Combined data analysis
To assess factors influencing evolution within H. rostratus, simple and partial Mantel tests [122, 123] were employed to investigate isolation-by-distance (IBD) and isolation-by-adaptation (IBA), respectively. Morphometric (male and female), molecular (AFLP and mtDNA) and geographic distance data were used in IBD and IBA comparisons to investigate correlations among datasets. The vegan package  as implemented in R v. 3.2.3  was used for all tests. Analyses were completed using the Pearson method with 999 permutations. For direct comparisons, only islands that had data available across all sampled datasets were used in tests, leaving a total of seven islands: Curieuse, Frégate, La Digue, Mahé, Praslin, Ste Anne, Silhouette.

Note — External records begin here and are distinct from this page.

/-! stream. -/

@[simp] theorem State.setWord_stream (s : State) (a : Nat) (v : Word) (x : Nat) : (s.setWord a v).stream x = s.stream x := rfl
@[simp] theorem State.setShWord_stream (s : State) (a : Nat) (v : Word) (x : Nat) : (s.setShWord a v).stream x = s.stream x := rfl
@[simp] theorem State.set_stream (s : State) (f : Fld) (v : Nat) (x : Nat) : (s.set f v).stream x = s.stream x := rfl
@[simp] theorem State.setFlag_stream (s : State) (f : Fld) (b : Bool) (x : Nat) : (s.setFlag f b).stream x = s.stream x := rfl
@[simp] theorem State.bumpBy_stream (s : State) (f : Fld) (n : Nat) (x : Nat) : (s.bumpBy f n).stream x = s.stream x := rfl
@[simp] theorem State.bump_stream (s : State) (f : Fld) (x : Nat) : (s.bump f).stream x = s.stream x := rfl
@[simp] theorem State.set64_stream (s : State) (a : Nat) (v : Word64) (x : Nat) : (s.set64 a v).stream x = s.stream x := rfl
@[simp] theorem State.seti_stream (s : State) (a : Nat) (v : Int) (x : Nat) : (s.seti a v).stream x = s.stream x := rfl
@[simp] theorem State.setByte_stream (s : State) (a : Nat) (v : Byte) (x : Nat) : (s.setByte a v).stream x = s.stream x := rfl
@[simp] theorem State.requeue_stream (s : State) (l : List Instr) (x : Nat) : (s.requeue l).stream x = s.stream x := rfl
@[simp] theorem State.drawn_stream (s : State) (x : Nat) : (s.drawn).stream x = s.stream x := rfl
@[simp] theorem State.emit_stream (s : State) (o : Output) (x : Nat) : (s.emit o).stream x = s.stream x := rfl
@[simp] theorem State.modTime_stream (s : State) (f : TimeBase → TimeBase) (x : Nat) : (s.modTime f).stream x = s.stream x := rfl
@[simp] theorem State.modPort_stream (s : State) (p : Nat) (f : PtpPort → PtpPort) (x : Nat) : (s.modPort p f).stream x = s.stream x := rfl
@[simp] theorem State.modRef_stream (s : State) (r : Nat) (f : RefSt → RefSt) (x : Nat) : (s.modRef r f).stream x = s.stream x := rfl
@[simp] theorem State.modProc_stream (s : State) (p : Nat) (f : Proc → Proc) (x : Nat) : (s.modProc p f).stream x = s.stream x := rfl
@[simp] theorem State.modRing_stream (s : State) (p l : Nat) (f : Ring → Ring) (x : Nat) : (s.modRing p l f).stream x = s.stream x := rfl
@[simp] theorem State.modPwr_stream (s : State) (f : Power → Power) (x : Nat) : (s.modPwr f).stream x = s.stream x := rfl
@[simp] theorem State.modNvm_stream (s : State) (f : Nvm → Nvm) (x : Nat) : (s.modNvm f).stream x = s.stream x := rfl
@[simp] theorem State.modEst_stream (s : State) (f : Est → Est) (x : Nat) : (s.modEst f).stream x = s.stream x := rfl
@[simp] theorem State.modTrk_stream (s : State) (f : Track → Track) (x : Nat) : (s.modTrk f).stream x = s.stream x := rfl
@[simp] theorem State.modSk_stream (s : State) (f : Sk → Sk) (x : Nat) : (s.modSk f).stream x = s.stream x := rfl
@[simp] theorem State.modJobs_stream (s : State) (f : Jobs → Jobs) (x : Nat) : (s.modJobs f).stream x = s.stream x := rfl
@[simp] theorem State.modAlc_stream (s : State) (f : Alc → Alc) (x : Nat) : (s.modAlc f).stream x = s.stream x := rfl
@[simp] theorem State.modSrv_stream (s : State) (f : Servo → Servo) (x : Nat) : (s.modSrv f).stream x = s.stream x := rfl
@[simp] theorem State.modLoop_stream (s : State) (n : Nat) (f : Loop → Loop) (x : Nat) : (s.modLoop n f).stream x = s.stream x := rfl
@[simp] theorem State.modCap_stream (s : State) (u : Nat) (f : Capture → Capture) (x : Nat) : (s.modCap u f).stream x = s.stream x := rfl
@[simp] theorem State.modDsf_stream (s : State) (n : Nat) (f : Dsf → Dsf) (x : Nat) : (s.modDsf n f).stream x = s.stream x := rfl
@[simp] theorem State.modHa_stream (s : State) (f : Ha → Ha) (x : Nat) : (s.modHa f).stream x = s.stream x := rfl
@[simp] theorem State.modKz_stream (s : State) (f : Kz → Kz) (x : Nat) : (s.modKz f).stream x = s.stream x := rfl
@[simp] theorem State.modKch_stream (s : State) (c : Nat) (f : KzCh → KzCh) (x : Nat) : (s.modKch c f).stream x = s.stream x := rfl
@[simp] theorem State.modGn_stream (s : State) (f : Gnss → Gnss) (x : Nat) : (s.modGn f).stream x = s.stream x := rfl
@[simp] theorem State.modNet_stream (s : State) (f : Net → Net) (x : Nat) : (s.modNet f).stream x = s.stream x := rfl
@[simp] theorem State.modCan_stream (s : State) (c : Nat) (f : Can → Can) (x : Nat) : (s.modCan c f).stream x = s.stream x := rfl
@[simp] theorem State.modBe_stream (s : State) (f : Be → Be) (x : Nat) : (s.modBe f).stream x = s.stream x := rfl
@[simp] theorem State.modTask_stream (s : State) (n : Nat) (f : Task → Task) (x : Nat) : (s.modTask n f).stream x = s.stream x := rfl
@[simp] theorem State.modCp_stream (s : State) (f : Cp → Cp) (x : Nat) : (s.modCp f).stream x = s.stream x := rfl
@[simp] theorem State.pmu_stream (s : State) (n : Nat) (x : Nat) : (s.pmu n).stream x = s.stream x := by simp [State.stream]
@[simp] theorem State.arrive_stream (s : State) (n : Nat) (i : Word) (x : Nat) : (s.arrive n i).stream x = s.stream x := by simp [State.stream]
@[simp] theorem State.record_stream (s : State) (n : Nat) (i : Word) (k : RecKind) (x : Nat) : (s.record n i k).stream x = s.stream x := by simp [State.stream]
@[simp] theorem State.event_stream (s : State) (n : Nat) (i : Word) (k : RecKind) (x : Nat) : (s.event n i k).stream x = s.stream x := by simp [State.stream]
@[simp] theorem State.advanceTo_stream (s : State) (n : Nat) (x : Nat) : (s.advanceTo n).stream x = s.stream x := by simp [State.stream]
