theorem bankRequest_waits (hidle : s.get (F.DSF_BANKSTAT_PHASE n.val) = 0) : Completes (.bankRequest d n bank) s fun t =>
    t.ch n.val = { s.ch n.val with req := some bank } ∧ t.regs = s.regs := by
  have hwrite := bankReqWrite_eq hd hon n bank
  rw [if_pos hidle] at hwrite
  exact Completes.of_ends (congrArg s.ends hwrite) (fun _ _ h => h) ⟨State.ch_modDsf_same s _ _, rfl⟩

theorem bankRequest_queues (hswap : s.get (F.DSF_BANKSTAT_PHASE n.val) ≠ 0) : Completes (.bankRequest d n bank) s fun t =>
    t.flag (F.DSF_BANKSTAT_QVALID n.val) = true ∧ t.flag (F.DSF_BANKSTAT_QBANK n.val) = bank ∧ t.dsf = s.dsf
    ∧ t.get (F.DSF_CNT_QREPL n.val) = (if s.flag (F.DSF_BANKSTAT_QVALID n.val)
        then min (2 ^ (F.DSF_CNT_QREPL n.val).w - 1) (s.get (F.DSF_CNT_QREPL n.val) + 1) else s.get (F.DSF_CNT_QREPL n.val)) := by
  have hwrite := bankReqWrite_eq hd hon n bank
  rw [if_neg hswap] at hwrite
  have hcnt : (F.DSF_CNT_QREPL n.val).addr ≠ R.DSF_BANKSTAT n.val := by simp [F.DSF_CNT_QREPL, R.DSF_CNT, R.DSF_BANKSTAT]
  refine Completes.of_ends (congrArg s.ends hwrite) (fun _ _ h => h) ⟨?_, ?_, ?_, ?_⟩
  · rw [flag_setFlag_of_apart (apart_above (by simp [F.DSF_BANKSTAT_QVALID, F.DSF_BANKSTAT_QBANK])),
      State.flag_setFlag _ _ _ (by simp [F.DSF_BANKSTAT_QVALID]) rfl]
  · exact State.flag_setFlag _ _ _ (by simp [F.DSF_BANKSTAT_QBANK]) rfl
  · rw [State.setFlag_dsf, State.setFlag_dsf, queueCounted_dsf]
  · rw [get_setFlag_of_apart (Or.inl hcnt), get_setFlag_of_apart (Or.inl hcnt), queueCounted_qrepl]

end

/-! COEF_WRITE (R174). -/

theorem passes_coefData {d : Dom} (hd : d = .host ∨ d = .svc) : passes d R.DSF_COEF_DATA 12 = true := by
  rcases hd with rfl | rfl <;> decide

/-- A channel with a word loaded into a bank. -/
def Dsf.loaded (c : Dsf) (bank : Bool) (k : Nat) (v : Word) : Dsf :=
  if bank then { c with bankB := tblSet c.bankB k (v &&& 0xFFFFFF#32) } else { c with bankA := tblSet c.bankA k (v &&& 0xFFFFFF#32) }

theorem tblGet_tblSet (l : List (Nat × Word)) (k j : Nat) (v : Word) : tblGet (tblSet l k v) j = if j = k then v else tblGet l j :=
  mapGet_mapSet _ k j v l

/-- A coefficient is the low 24 bits of the word written. -/
theorem coefBits (v : Word) : ((v &&& 0xFFFFFF#32).truncate 24 : BitVec 24) = v.truncate 24 := by
  refine BitVec.eq_of_getLsbD_eq fun i hi => ?_
  have hmask : (0xFFFFFF#32).getLsbD i = true := (by decide : ∀ j < 24, (0xFFFFFF#32).getLsbD j = true) i hi
  simp only [BitVec.truncate_eq_setWidth, BitVec.getLsbD_setWidth, BitVec.getLsbD_and, hmask, Bool.and_true]

theorem loaded_coef (c : Dsf) (bank : Bool) (k : Nat) (v : Word) :
    (c.loaded bank k v).coef bank k = ((v.truncate 24 : BitVec 24)).toInt := by
  cases bank <;> simp only [Dsf.loaded, Dsf.coef, tblGet_tblSet, coefBits, if_true, Bool.false_eq_true, if_false]

theorem loaded_coef_other (c : Dsf) {bank b : Bool} {k j : Nat} (v : Word) (h : b ≠ bank ∨ j ≠ k) :
    (c.loaded bank k v).coef b j = c.coef b j := by
  by_cases hb : b = bank
  · subst hb
    have hj : j ≠ k := h.resolve_left (not_not.2 rfl)
    cases b <;> simp only [Dsf.loaded, Dsf.coef, tblGet_tblSet, hj, if_true, Bool.false_eq_true, if_false]
  · rw [Bool.eq_not_of_ne hb]
    cases bank <;> rfl

/-- The number of coefficients of the selected stage. -/
def State.coefTaps (s : State) : Nat :=
  if s.get F.DSF_COEF_SEL_STAGE = 0 then dsfNA (s.dcfg (s.get F.DSF_COEF_SEL_CH)) else dsfNB (s.dcfg (s.get F.DSF_COEF_SEL_CH))

/-- The index that an access moves on to. -/
def State.coefNext (s : State) : Nat :=
  if s.coefTaps ≤ s.get F.DSF_COEF_SEL_IDX + 1 then 0 else s.get F.DSF_COEF_SEL_IDX + 1

/-- No stage has more coefficients than IDX can name. -/
theorem coefTaps_le (s : State) : s.coefTaps ≤ 128 := by
  have hna : ∀ w, (F.DSF_CFG_NA 0).of w < 2 ^ 6 := fun _ => Nat.mod_lt _ (by decide)
  have hnb : ∀ w, (F.DSF_CFG_NB 0).of w < 2 ^ 7 := fun _ => Nat.mod_lt _ (by decide)
  unfold State.coefTaps dsfNA dsfNB
  split
  · have := hna (s.dcfg (s.get F.DSF_COEF_SEL_CH))
    dsimp only
    split <;> omega
  · have := hnb (s.dcfg (s.get F.DSF_COEF_SEL_CH))
    dsimp only
    split <;> omega

theorem get_coefNext (s t : State) : (t.set F.DSF_COEF_SEL_IDX s.coefNext).get F.DSF_COEF_SEL_IDX = s.coefNext := by
  rw [State.get_set _ _ _ (by decide)]
  refine Nat.mod_eq_of_lt ?_
  have hidx : s.coefTaps ≤ 2 ^ F.DSF_COEF_SEL_IDX.w := coefTaps_le s
  unfold State.coefNext
  split
  · exact Nat.two_pow_pos _
  · omega

section
variable {s : State} {d : Dom} (hd : d = .host ∨ d = .svc) (hon : s.domOn 12 = true) (v : Word)
include hd hon

theorem coefAccess_eq (hch : s.get F.DSF_COEF_SEL_CH < 24) : (coefAccess s (some (d, v))).1 =
    (if s.bankIdle (s.get F.DSF_COEF_SEL_CH) (s.flag F.DSF_COEF_SEL_BANK) then
      s.modDsf (s.get F.DSF_COEF_SEL_CH) fun c => c.loaded (s.flag F.DSF_COEF_SEL_BANK)
        (s.get F.DSF_COEF_SEL_IDX + 128 * s.get F.DSF_COEF_SEL_STAGE) v
    else s.bump (F.DSF_CNT_COEF_DISC (s.get F.DSF_COEF_SEL_CH))).set F.DSF_COEF_SEL_IDX s.coefNext := by
  rw [coefAccess]
  dsimp only
  rw [writeGuard_pass s _ (passes_coefData hd) hon, decide_eq_false (not_le.2 hch)]
  cases hidle : s.bankIdle (s.get F.DSF_COEF_SEL_CH) (s.flag F.DSF_COEF_SEL_BANK) <;> rfl

theorem coefWrite_loads (hch : s.get F.DSF_COEF_SEL_CH < 24)
    (hidle : s.bankIdle (s.get F.DSF_COEF_SEL_CH) (s.flag F.DSF_COEF_SEL_BANK) = true) : Completes (.coefWrite d v) s fun t =>
      t.get F.DSF_COEF_SEL_IDX = s.coefNext
      ∧ (t.ch (s.get F.DSF_COEF_SEL_CH)).coef (s.flag F.DSF_COEF_SEL_BANK)
          (s.get F.DSF_COEF_SEL_IDX + 128 * s.get F.DSF_COEF_SEL_STAGE) = ((v.truncate 24 : BitVec 24)).toInt
      ∧ ∀ b k, (b ≠ s.flag F.DSF_COEF_SEL_BANK ∨ k ≠ s.get F.DSF_COEF_SEL_IDX + 128 * s.get F.DSF_COEF_SEL_STAGE) →
          (t.ch (s.get F.DSF_COEF_SEL_CH)).coef b k = (s.ch (s.get F.DSF_COEF_SEL_CH)).coef b k := by
  have haccess := coefAccess_eq hd hon v hch
  rw [if_pos hidle] at haccess
  refine Completes.of_ends (congrArg s.ends haccess) (fun _ _ h => h) ⟨get_coefNext s _, ?_, fun b k hother => ?_⟩
  · rw [State.set_ch, State.ch_modDsf_same, loaded_coef]
  · rw [State.set_ch, State.ch_modDsf_same, loaded_coef_other _ _ hother]

theorem coefWrite_discards (hch : s.get F.DSF_COEF_SEL_CH < 24)
    (hbusy : s.bankIdle (s.get F.DSF_COEF_SEL_CH) (s.flag F.DSF_COEF_SEL_BANK) = false) : Completes (.coefWrite d v) s fun t =>
      t.get F.DSF_COEF_SEL_IDX = s.coefNext
      ∧ t.get (F.DSF_CNT_COEF_DISC (s.get F.DSF_COEF_SEL_CH)) = min (2 ^ (F.DSF_CNT_COEF_DISC (s.get F.DSF_COEF_SEL_CH)).w - 1)
          (s.get (F.DSF_CNT_COEF_DISC (s.get F.DSF_COEF_SEL_CH)) + 1)
      ∧ t.dsf = s.dsf := by
  have haccess := coefAccess_eq hd hon v hch
  rw [if_neg (Bool.eq_false_iff.1 hbusy)] at haccess
  have haddr : (F.DSF_CNT_COEF_DISC (s.get F.DSF_COEF_SEL_CH)).addr ≠ F.DSF_COEF_SEL_IDX.addr := by
    simp only [F.DSF_CNT_COEF_DISC, F.DSF_COEF_SEL_IDX, R.DSF_CNT, R.DSF_COEF_SEL]
    omega
  refine Completes.of_ends (congrArg s.ends haccess) (fun _ _ h => h) ⟨get_coefNext s _, ?_, rfl⟩
  rw [get_set_of_apart (Or.inl haddr), State.get_bump _ _ (by simp [F.DSF_CNT_COEF_DISC])]

end

/-! DATA_STUCK and DATA_ACTIVE (R168), DSF_TSL_READ (R167). -/

section
variable {s : State} (hon : s.domOn 12 = true) (n : Fin 24)
include hon

theorem dsfOn_of_en (hrun : s.flag (F.DSF_CFG_EN n.val) = true) : s.dsfOn n.val = true := by
  rw [State.dsfOn, hon, hrun]
  rfl

theorem dataStuck_unproofs (hrun : s.flag (F.DSF_CFG_EN n.val) = true) (hmoving : s.flag (F.DSF_STAT_STUCK n.val) = false)
    (hsrc : s.get (F.DSF_CFG_SRC n.val) ≠ 2) : Completes (.dataStuck n) s fun t =>
      t.flag (F.DSF_STAT_STUCK n.val) = true ∧ t.flag (F.DSF_STAT_PROOFED n.val) = false ∧ t.get (F.DSF_STAT_THR n.val) = 0
      ∧ t.get (F.DSF_STAT_PCOUNT n.val) = min 65535 (s.ch n.val).left ∧ (t.ch n.val).left = (s.ch n.val).left := by
  have hexec : exec (.dataStuck n) s =
      s.ends ((s.setFlag (F.DSF_STAT_STUCK n.val) true).unproof n.val (s.ch n.val).left) := by
    refine congrArg s.ends (if_pos ?_)
    rw [dsfOn_of_en hon n hrun, hmoving, decide_eq_true hsrc]
    rfl
  refine Completes.of_ends hexec (fun _ _ h => h)
    ⟨?_, unproof_proofed _ _ _, unproof_thr _ _ _, unproof_pcount _ _ _, by rw [unproof_ch]⟩
  rw [unproof_flag _ _ _ (by simp [F.DSF_STAT_STUCK]) (by simp [F.DSF_STAT_STUCK]),
    State.flag_setFlag _ _ _ (by simp [F.DSF_STAT_STUCK]) rfl]

theorem dataActive_proofs (hrun : s.flag (F.DSF_CFG_EN n.val) = true) (hstuck : s.flag (F.DSF_STAT_STUCK n.val) = true) :
    Completes (.dataActive n) s fun t =>
      t.flag (F.DSF_STAT_STUCK n.val) = false ∧ Proofing (s.get (F.DSF_PROOF_SETTLE n.val)) n.val t := by
  have hexec : exec (.dataActive n) s = s.ends (((s.setFlag (F.DSF_STAT_STUCK n.val) false).proofAll n.val).modDsf n.val
      fun c => { c with skip := 3 }) := by
    refine congrArg s.ends (if_pos ?_)
    rw [dsfOn_of_en hon n hrun, hstuck]
    rfl
  have hproofing := proofAll_settles (s.setFlag (F.DSF_STAT_STUCK n.val) false) n.val
  rw [get_setFlag_of_apart (Or.inl (by simp [F.DSF_PROOF_SETTLE, F.DSF_STAT_STUCK, R.DSF_PROOF, R.DSF_STAT]))] at hproofing
  refine Completes.of_ends hexec (fun _ _ h => h) ⟨?_, hproofing⟩
  rw [State.modDsf_flag, State.proofAll, unproof_flag _ _ _ (by simp [F.DSF_STAT_STUCK]) (by simp [F.DSF_STAT_STUCK]),
    State.flag_setFlag _ _ _ (by simp [F.DSF_STAT_STUCK]) rfl]

theorem dsfTslRead_latches : Completes (.dsfTslRead n) s fun t => t.get (F.DSF_TSH_TS_HI n.val) = (s.ch n.val).tsHi.toNat
    ∧ ∀ a, a ≠ R.DSF_TSH n.val → t.word a = s.word a := by
  have hexec : exec (.dsfTslRead n) s = s.ends (s.set (F.DSF_TSH_TS_HI n.val) (s.ch n.val).tsHi.toNat) :=
    congrArg s.ends (if_pos hon)
  refine Completes.of_ends hexec (fun _ _ h => h) ⟨?_, fun a ha => State.word_set_ne s _ _ ha⟩
  rw [State.get_set _ _ _ (by simp [F.DSF_TSH_TS_HI])]
  exact Nat.mod_eq_of_lt (s.ch n.val).tsHi.isLt

end

/-- Settles O30: one theorem per command, each of the state in which the command ends; SYNC's by one pass over the channels. -/
theorem filterControl : Obligations.FilterControl := by
  intro s n d v bank src hd hon
  exact ⟨dsfEnable_starts hd hon, dsfEnable_again hd hon, fun hrun hsrc => dsfSrcChange_restarts hd hon src hrun hsrc,
    dsfSrcChange_off hd hon src, dsfEnsetWrite_completes hd hon v, syncBallEdge_resets hon, syncBallEdge_again hon,
    syncArm_arms hd hon, syncArm_late hd hon, syncAtReached_resets hon, bankRequest_waits hd hon n bank, bankRequest_queues hd hon n bank,
    coefWrite_loads hd hon v, coefWrite_discards hd hon v, dataStuck_unproofs hon n, dataActive_proofs hon n, dsfTslRead_latches hon n⟩

end Sys2Proof.Machine
end

section
/-!
PROOFS of the family 10_field_filters, a channel's output sample (O31). The statement fails in its clause of the proofing count of an
unproofed channel, which asks that no request waits to be taken and leaves out one that is queued. A channel can be unproofed in FADE:
its data line was stuck and is active again (R168). At the sample that ends FADE the queued request is taken as a new one (R176), and
the count begins anew with FILL_AB and SETTLE (R168, R175).
-/
namespace Sys2Proof.Machine

/-- With every domain ON, channel 7 runs in the last sample of a fade from bank B to bank A, two samples short of being proofed; a
request for bank B is queued. -/
def fadeEndsUnproofed : State :=
  (((((domainsOn.setFlag (F.DSF_CFG_EN 7) true).set (F.DSF_BANKSTAT_PHASE 7) 2).setFlag (F.DSF_BANKSTAT_ACTIVE 7) true).setFlag
    (F.DSF_BANKSTAT_QVALID 7) true).setFlag (F.DSF_BANKSTAT_QBANK 7) true).modDsf 7 fun c => { c with fadeK := 31, left := 2 }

To produce distance matrices for the Mantel tests, appropriate analyses for each dataset were completed. For the morphometric data, Gower similarity coefficients for males and females were used and generated by PAST v.3.05 . For AFLPs, ΦPT were generated using 999 permutations with the Microsoft EXCEL add-in GenA1Ex v.6.502 [126, 127]. For mtDNA data the Kimura two-parameter (K2P) model  was used to generate K2P distances in MEGA X  with partial deletion. The Geographic Distance Matrix Generator v.1.2.3 (Ersts; http://biodiversityinformatics.amnh.org/open_source/gdmg/) was used to generate a pairwise distance matrix for each geographic sampling locality. The probability of the observed correlation was estimated by comparison with a distribution of correlation coefficients generated with 1,000 random permutations of matrix elements.